Again, any feedback would be really appreciated.

Thanks in advance
 
Here's what I found in Cisco's FAQ's for the test:

Q:How will the simulations work on the Cisco exams?

A:Besides answering the usual multiple choice and fill in response questions, candidates will face a few performance simulation questions, which will approximate a networking environment. Candidates will be presented with a real-life scenario and a networking topology to address specific tasks through router commands. The responses that a candidate enters will need to be the same as those one would expect in a real-life networking situation.

Router simulation exams items will accept abbreviated commands that an actual Cisco router will understand. For example: 'Show Config' or ‘Sho Cofig’ or ‘Sh Conf’ and ‘Router #show ip protocol’ or ‘router # show ip prot’ would be acceptable. The exam commands must include the correct spacing, spelling and marks (#@!?).

The router simulation exam questions do not require candidates to save the configuration prior to exiting the simulation question to receive credit.

The exam simulation questions allow candidates to move back and forth within the simulation question to modify answers. Once the "Next" button is hit the exam will continue to the next question. Candidates will not be given the option to go back to review the simulation question or modify their answer. Please note Cisco Career Certification exams are delivered in sequence and do not allow skipping or marking a question to answer later.

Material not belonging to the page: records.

/-- A message of a copy unit sent to the home of an address. -/
def State.sendUnit (s : State) (c : Context) (l : Leaf) (va : Nat) (b : Body) : State :=
  s.send { id := 0, src := .core c.core, dst := homeNode (l.key va), body := b, cnt := l.cnt, asid := c.asid
           va := BitVec.ofNat 64 va, gen := l.gen, bad := l.badPage }

/-- What performing a unit comes to. -/
inductive UnitResult where
  /-- on its way, with so many acknowledgements to come -/
  | sent (left : Nat) (s : State)
  | fault (f : FaultInfo)
  | wait

/-- The bytes of a unit written at its destination, or its messages sent (R130). -/
def State.writeUnit (s : State) (c : Context) (m : Cmd) (g : CopyCfg) (u : Nat) (x : CopyUnit) (p : Place)
    (v marks : Nat) : UnitResult :=
  let tag (va : Nat) : Tag := { who := .copy c.key m.seq u, va := BitVec.ofNat 64 va }
  match p with
  | .slice o => .sent 0 (s.sliceWrite c.key o x.n v marks)
  | .stack pa => match s.lostCode pa (dieOf c.core) with
    | some code => .fault (faultAtVa code x.dst)
    | none => .sent 0 (s.stackStore c.core pa x.n v marks)
  | .chip core off => match s.chipWrite core off x.n v marks (BitVec.ofNat 64 x.dst) with
    | .ok t => .sent 0 t
    | .error f => .fault f
  | .device off => match s.deviceWrite off x.n v (BitVec.ofNat 64 x.dst) with
    | .ok t => .sent 0 t
    | .error f => .fault f
  | .page l =>
    if l.jblock then .wait
    else match g.mode with
      | 0 => .sent 1 (s.sendUnit c l x.dst (.store (l.key x.dst) x.n (BitVec.ofNat 1024 v) (BitVec.ofNat 128 marks)
          (tag x.dst)))
      | 1 => .sent 1 (s.sendUnit c l x.dst (.fill (l.line x.dst) (BitVec.ofNat 1024 v) (anyMark marks) (tag x.dst)))
      | _ =>
        if x.dst % g.cellBytes ≠ 0 then .fault (faultAtVa .address x.dst)
        else match g.elements l x.dst x.n v marks with
          | .error f => .fault f
          | .ok es => .sent es.length (es.foldl (fun s e => s.sendUnit c l e.1 (.join
              { cell := l.key e.1, width := 8 * g.cellBytes, ty := l.ty, arg := l.arg, val := e.2.1, mark := e.2.2
                tags := [tag e.1] })) s)

/-- A line of a migration copy moved (R105): bytes, marks, metadata, watches, and the half of it that the host has written
(R398). (notes/assumptions/34.md) -/
def State.moveLine (s : State) (a b : Nat) : State :=
  let cells := s.mem.readN (128 * a) 128
  let marks := s.mem.markBits (128 * a) 128
  let s1 : State := { s with
    mem := s.mem.writeMarks (128 * b) 128 cells marks
    md := s.md.write b (s.md.read a)
    forwards := (a, b) :: s.forwards.filter (fun f => f.1 != a && f.1 != b)
    watches := s.watches.map (fun (w : Watch) =>
      if w.cell / 128 = a then { w with cell := 128 * b + w.cell % 128, home := homeNode (128 * b) } else w)
    halves := s.halves.map (fun h => if h.1 = a then (b, h.2) else h) }
  (s1.markWatched a).markWatched b

/-- A unit of a migration copy, a whole line; it does not read a line with an unacknowledged store of its context (R343), and
waits while either line is about to be poisoned (R111). A pair of pages that does not qualify, after a first pair that did,
is BAD_TYPE (notes/assumptions/43.md). -/
def migrateUnit (c : Context) (g : CopyCfg) (x : CopyUnit) : M UnitResult := do
  match (← copyPlace c .read false (refuseSource c.sys) x.n x.src), (← copyPlace c .write false (fun _ => none) x.n x.dst) with
  | .error f, _ => return .fault f
  | _, .error f => return .fault f
  | .ok (.page a), .ok (.page b) =>
    let s ← get
    if !migrates c g a b then return .fault (pageFault .badType x.dst b)
    if c.outs.any (fun o => o.store && o.line == a.line x.src) then return .wait
    if s.poisoning.contains (a.line x.src) || s.poisoning.contains (b.line x.dst) then return .wait
    match s.homeCode a x.src (dieOf c.core), s.homeCode b x.dst (dieOf c.core) with
    | some code, _ => return .fault (s.answerFault c.asid code (BitVec.ofNat 64 x.src))
    | _, some code => return .fault (s.answerFault c.asid code (BitVec.ofNat 64 x.dst))
    | none, none =>
      return .sent 0 (((s.countRead c a x.src).countRead c b x.dst).moveLine (a.line x.src) (b.line x.dst))
  | _, _ => return .fault (faultAtVa .badType x.dst)

/-- A unit performed or sent (R130, R134): its source is read, then its destination checked. -/
def performUnit (c : Context) (m : Cmd) (g : CopyCfg) (u : Nat) (x : CopyUnit) : M UnitResult := do
  let migration := match m.kind with
    | .ccopy _ _ _ _ b => b
    | _ => false
  if migration then migrateUnit c g x
  else
    match (← readUnit c x.src x.n) with
    | .wait => return .wait
    | .fault f => return .fault f
    | .ok v marks =>
      if windowOf x.dst != windowOf (x.dst + x.dn - 1) then return .fault (faultAtVa .address x.dst)
      match (← copyPlace c .write (decide (g.mode ≠ 0)) (g.refuse c.sys) x.dn x.dst) with
      | .error f => return .fault f
      | .ok p => return (← get).writeUnit c m g u x p v marks

/-! Streams and counting (R126, R130, R133 to R135). -/

/-- A command that holds a copy stream. -/
def Cmd.holdsStream (m : Cmd) : Bool :=
  m.kind.isCopy && (m.state == .started || (m.state == .stalled && !m.units.isEmpty))

/-- COPY_COMMAND_START (R133) -/
def copyCommandStart (k : Key) (seq : Nat) (s : State) : State :=
  match s.ctx? k with
  | none => s
  | some c =>
    match c.cmd? seq with
    | none => s
    | some m =>
      let earlier := s.coreCmds c.core (fun x y => y.kind.isCopy && x.readyCmd y && decide (y.stamp < m.stamp))
      if m.kind.isCopy && c.readyCmd m && earlier.isEmpty &&
          decide ((s.coreCmds c.core (fun _ y => y.holdsStream)).length < 4) then
        s.modCmd k seq (fun m => { m with state := .started })
      else s

/-- COPY_COMMAND_START (R133) -/
def execCopyCommandStart (k : Key) (seq : Nat) (s : State) : Host.Outcome State Fault Refusal :=
  event (copyCommandStart k seq) s

/-- Bytes counted for a command: into its barrier when it has one, whose phase is noted (R126, R264). -/
def State.countBytes (s : State) (k : Key) (seq n : Nat) : State :=
  match s.ctx? k with
  | none => s
  | some c =>
    match c.cmd? seq with
    | none => s
    | some m =>
      let s1 := s.modCmd k seq (fun m => { m with bytes := m.bytes + n, phase := match m.kind.barrier with
        | some off => c.phaseOf off
        | none => none })
      match m.kind.barrier with
      | some off => s1.countUnit k off n
      | none => s1

/-- The units counted in copy order as far as they are performed; at the first that faults the rest is abandoned, and the
command completes with its fault once nothing it has issued is outstanding (R130, R134). `n` bounds the units looked at. -/
def State.countUnits (s : State) (k : Key) (seq : Nat) : Nat → State
  | 0 => s
  | n + 1 =>
    match s.ctx? k with
    | none => s
    | some c =>
      match c.cmd? seq with
      | none => s
      | some m =>
        let total := match m.kind.cfg with
          | some g => g.rows * g.len
          | none => 0
        match m.units with
        | [] => if m.bytes = total then s.completeCmd k seq none else s
        | x :: rest =>
          if x.left ≠ 0 then s
          else match x.fault with
            | some f =>
              if rest.all (fun y => decide (y.left = 0)) then
                ((s.countBytes k seq (total - m.bytes)).modCmd k seq (fun m => { m with units := [] })).completeCmd k seq
                  (some f)
              else s
            | none =>
              ((s.countBytes k seq x.n).modCmd k seq
                (fun m => { m with units := rest, counted := m.counted + 1 })).countUnits k seq n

Exam simulation questions carry greater weight than typical multiple-choice or fill-in-the-blank test questions in calculating a candidates' final exam score. At the end of the exam the overall score will be calculated and the candidate will be provided with a score report pinpointing areas of strength and weakness.

Only authorized Cisco Learning Partners offer Cisco simulation training necessary to properly prepare for the certification exams. Click Here to try a free course simulation. Use the Learning Locator to locate an authorized Learning Partner or learn more about Authorized Learning Partners.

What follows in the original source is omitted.